┌──
theorem OwnRow.ldrsbImm (cond p u w rn rd immH immL) : OwnRow.Statement (.ldrsbImm cond p u w rn rd immH immL) := by
  refine ⟨43, _, rfl, ?_, ?_⟩
  · show _ &&& (0#4 ++ 0b111#3 ++ 0#1 ++ 0#1 ++ 0b1#1 ++ 0#1 ++ 0b1#1 ++ 0#4 ++ 0#4 ++ 0#4 ++ 0b1111#4 ++ 0#4) = _
    rw [and_append, and_append, and_append, and_append, and_append, and_append, and_append, and_append, and_append, and_append, and_append]
    simp only [BitVec.and_zero]
    rfl
  · simp (disch := decide) only [condRow, extract_right, extract_left, bit_right, bit_left,
      BitVec.extractLsb'_eq_self, bit_ofBool, ofBits_toBits, Option.map_some, Nat.reduceSub]

theorem OwnRow.ldrsbReg (cond p u w rn rd sbz rm) : OwnRow.Statement (.ldrsbReg cond p u w rn rd sbz rm) := by
  refine ⟨44, _, rfl, ?_, ?_⟩
  · show _ &&& (0#4 ++ 0b111#3 ++ 0#1 ++ 0#1 ++ 0b1#1 ++ 0#1 ++ 0b1#1 ++ 0#4 ++ 0#4 ++ 0#4 ++ 0b1111#4 ++ 0#4) = _
    rw [and_append, and_append, and_append, and_append, and_append, and_append, and_append, and_append, and_append, and_append, and_append]
    simp only [BitVec.and_zero]
    rfl
  · simp (disch := decide) only [condRow, extract_right, extract_left, bit_right, bit_left,
      BitVec.extractLsb'_eq_self, bit_ofBool, ofBits_toBits, Option.map_some, Nat.reduceSub]

theorem OwnRow.strdImm (cond p u w rn rd immH immL) : OwnRow.Statement (.strdImm cond p u w rn rd immH immL) := by
  refine ⟨45, _, rfl, ?_, ?_⟩
  · show _ &&& (0#4 ++ 0b111#3 ++ 0#1 ++ 0#1 ++ 0b1#1 ++ 0#1 ++ 0b1#1 ++ 0#4 ++ 0#4 ++ 0#4 ++ 0b1111#4 ++ 0#4) = _
    rw [and_append, and_append, and_append, and_append, and_append, and_append, and_append, and_append, and_append, and_append, and_append]
    simp only [BitVec.and_zero]
    rfl
  · simp (disch := decide) only [condRow, extract_right, extract_left, bit_right, bit_left,
      BitVec.extractLsb'_eq_self, bit_ofBool, ofBits_toBits, Option.map_some, Nat.reduceSub]

theorem OwnRow.strdReg (cond p u w rn rd sbz rm) : OwnRow.Statement (.strdReg cond p u w rn rd sbz rm) := by
  refine ⟨46, _, rfl, ?_, ?_⟩
  · show _ &&& (0#4 ++ 0b111#3 ++ 0#1 ++ 0#1 ++ 0b1#1 ++ 0#1 ++ 0b1#1 ++ 0#4 ++ 0#4 ++ 0#4 ++ 0b1111#4 ++ 0#4) = _
    rw [and_append, and_append, and_append, and_append, and_append, and_append, and_append, and_append, and_append, and_append, and_append]
    simp only [BitVec.and_zero]
    rfl
  · simp (disch := decide) only [condRow, extract_right, extract_left, bit_right, bit_left,
      BitVec.extractLsb'_eq_self, bit_ofBool, ofBits_toBits, Option.map_some, Nat.reduceSub]

theorem OwnRow.ldrshImm (cond p u w rn rd immH immL) : OwnRow.Statement (.ldrshImm cond p u w rn rd immH immL) := by
  refine ⟨47, _, rfl, ?_, ?_⟩
  · show _ &&& (0#4 ++ 0b111#3 ++ 0#1 ++ 0#1 ++ 0b1#1 ++ 0#1 ++ 0b1#1 ++ 0#4 ++ 0#4 ++ 0#4 ++ 0b1111#4 ++ 0#4) = _
    rw [and_append, and_append, and_append, and_append, and_append, and_append, and_append, and_append, and_append, and_append, and_append]
    simp only [BitVec.and_zero]
    rfl
  · simp (disch := decide) only [condRow, extract_right, extract_left, bit_right, bit_left,
      BitVec.extractLsb'_eq_self, bit_ofBool, ofBits_toBits, Option.map_some, Nat.reduceSub]

theorem OwnRow.ldrshReg (cond p u w rn rd sbz rm) : OwnRow.Statement (.ldrshReg cond p u w rn rd sbz rm) := by
  refine ⟨48, _, rfl, ?_, ?_⟩
  · show _ &&& (0#4 ++ 0b111#3 ++ 0#1 ++ 0#1 ++ 0b1#1 ++ 0#1 ++ 0b1#1 ++ 0#4 ++ 0#4 ++ 0#4 ++ 0b1111#4 ++ 0#4) = _
    rw [and_append, and_append, and_append, and_append, and_append, and_append, and_append, and_append, and_append, and_append, and_append]
    simp only [BitVec.and_zero]
    rfl
  · simp (disch := decide) only [condRow, extract_right, extract_left, bit_right, bit_left,
      BitVec.extractLsb'_eq_self, bit_ofBool, ofBits_toBits, Option.map_some, Nat.reduceSub]

theorem OwnRow.mrs (cond r sbo rd sbz sbz2) : OwnRow.Statement (.mrs cond r sbo rd sbz sbz2) := by
  refine ⟨49, _, rfl, ?_, ?_⟩
  · show _ &&& (0#4 ++ 0b11111#5 ++ 0#1 ++ 0b11#2 ++ 0#4 ++ 0#4 ++ 0#4 ++ 0b1111#4 ++ 0#4) = _
    rw [and_append, and_append, and_append, and_append, and_append, and_append, and_append, and_append]
    simp only [BitVec.and_zero]
    rfl
  · simp (disch := decide) only [condRow, extract_right, extract_left, bit_right, bit_left,
      BitVec.extractLsb'_eq_self, bit_ofBool, ofBits_toBits, Option.map_some, Nat.reduceSub]

theorem OwnRow.msrReg (cond r mask sbo sbz rm) : OwnRow.Statement (.msrReg cond r mask sbo sbz rm) := by
  refine ⟨50, _, rfl, ?_, ?_⟩
  · show _ &&& (0#4 ++ 0b11111#5 ++ 0#1 ++ 0b11#2 ++ 0#4 ++ 0#4 ++ 0#4 ++ 0b1111#4 ++ 0#4) = _
    rw [and_append, and_append, and_append, and_append, and_append, and_append, and_append, and_append]
    simp only [BitVec.and_zero]
    rfl
  · simp (disch := decide) only [condRow, extract_right, extract_left, bit_right, bit_left,
      BitVec.extractLsb'_eq_self, bit_ofBool, ofBits_toBits, Option.map_some, Nat.reduceSub]

theorem OwnRow.bx (cond sbo sbo2 sbo3 rm) : OwnRow.Statement (.bx cond sbo sbo2 sbo3 rm) := by
  refine ⟨51, _, rfl, ?_, ?_⟩
  · show _ &&& (0#4 ++ 0b11111111#8 ++ 0#4 ++ 0#4 ++ 0#4 ++ 0b1111#4 ++ 0#4) = _
    rw [and_append, and_append, and_append, and_append, and_append, and_append]
    simp only [BitVec.and_zero]
    rfl
  · simp (disch := decide) only [condRow, extract_right, extract_left, BitVec.extractLsb'_eq_self, ofBits_toBits,
      Option.map_some, Nat.reduceSub]

theorem OwnRow.clz (cond sbo rd sbo2 rm) : OwnRow.Statement (.clz cond sbo rd sbo2 rm) := by
  refine ⟨52, _, rfl, ?_, ?_⟩
  · show _ &&& (0#4 ++ 0b11111111#8 ++ 0#4 ++ 0#4 ++ 0#4 ++ 0b1111#4 ++ 0#4) = _
    rw [and_append, and_append, and_append, and_append, and_append, and_append]
    simp only [BitVec.and_zero]
    rfl
  · simp (disch := decide) only [condRow, extract_right, extract_left, BitVec.extractLsb'_eq_self, ofBits_toBits,
      Option.map_some, Nat.reduceSub]

theorem OwnRow.bxj (cond sbo sbo2 sbo3 rm) : OwnRow.Statement (.bxj cond sbo sbo2 sbo3 rm) := by
  refine ⟨53, _, rfl, ?_, ?_⟩
  · show _ &&& (0#4 ++ 0b11111111#8 ++ 0#4 ++ 0#4 ++ 0#4 ++ 0b1111#4 ++ 0#4) = _
    rw [and_append, and_append, and_append, and_append, and_append, and_append]
    simp only [BitVec.and_zero]
    rfl
  · simp (disch := decide) only [condRow, extract_right, extract_left, BitVec.extractLsb'_eq_self, ofBits_toBits,
      Option.map_some, Nat.reduceSub]

theorem OwnRow.blxReg (cond sbo sbo2 sbo3 rm) : OwnRow.Statement (.blxReg cond sbo sbo2 sbo3 rm) := by
  refine ⟨54, _, rfl, ?_, ?_⟩
  · show _ &&& (0#4 ++ 0b11111111#8 ++ 0#4 ++ 0#4 ++ 0#4 ++ 0b1111#4 ++ 0#4) = _
    rw [and_append, and_append, and_append, and_append, and_append, and_append]
    simp only [BitVec.and_zero]
    rfl
  · simp (disch := decide) only [condRow, extract_right, extract_left, BitVec.extractLsb'_eq_self, ofBits_toBits,
      Option.map_some, Nat.reduceSub]

theorem OwnRow.qadd (cond rn rd sbz rm) : OwnRow.Statement (.qadd cond rn rd sbz rm) := by
  refine ⟨55, _, rfl, ?_, ?_⟩
  · show _ &&& (0#4 ++ 0b11111111#8 ++ 0#4 ++ 0#4 ++ 0#4 ++ 0b1111#4 ++ 0#4) = _
    rw [and_append, and_append, and_append, and_append, and_append, and_append]
    simp only [BitVec.and_zero]
    rfl
  · simp (disch := decide) only [condRow, extract_right, extract_left, BitVec.extractLsb'_eq_self, ofBits_toBits,
      Option.map_some, Nat.reduceSub]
└──
What you are asked to do |
Read through the entries and copy every line that includes "immL".

Exercise response |
theorem OwnRow.ldrsbImm (cond p u w rn rd immH immL) : OwnRow.Statement (.ldrsbImm cond p u w rn rd immH immL) := by
theorem OwnRow.strdImm (cond p u w rn rd immH immL) : OwnRow.Statement (.strdImm cond p u w rn rd immH immL) := by
theorem OwnRow.ldrshImm (cond p u w rn rd immH immL) : OwnRow.Statement (.ldrshImm cond p u w rn rd immH immL) := by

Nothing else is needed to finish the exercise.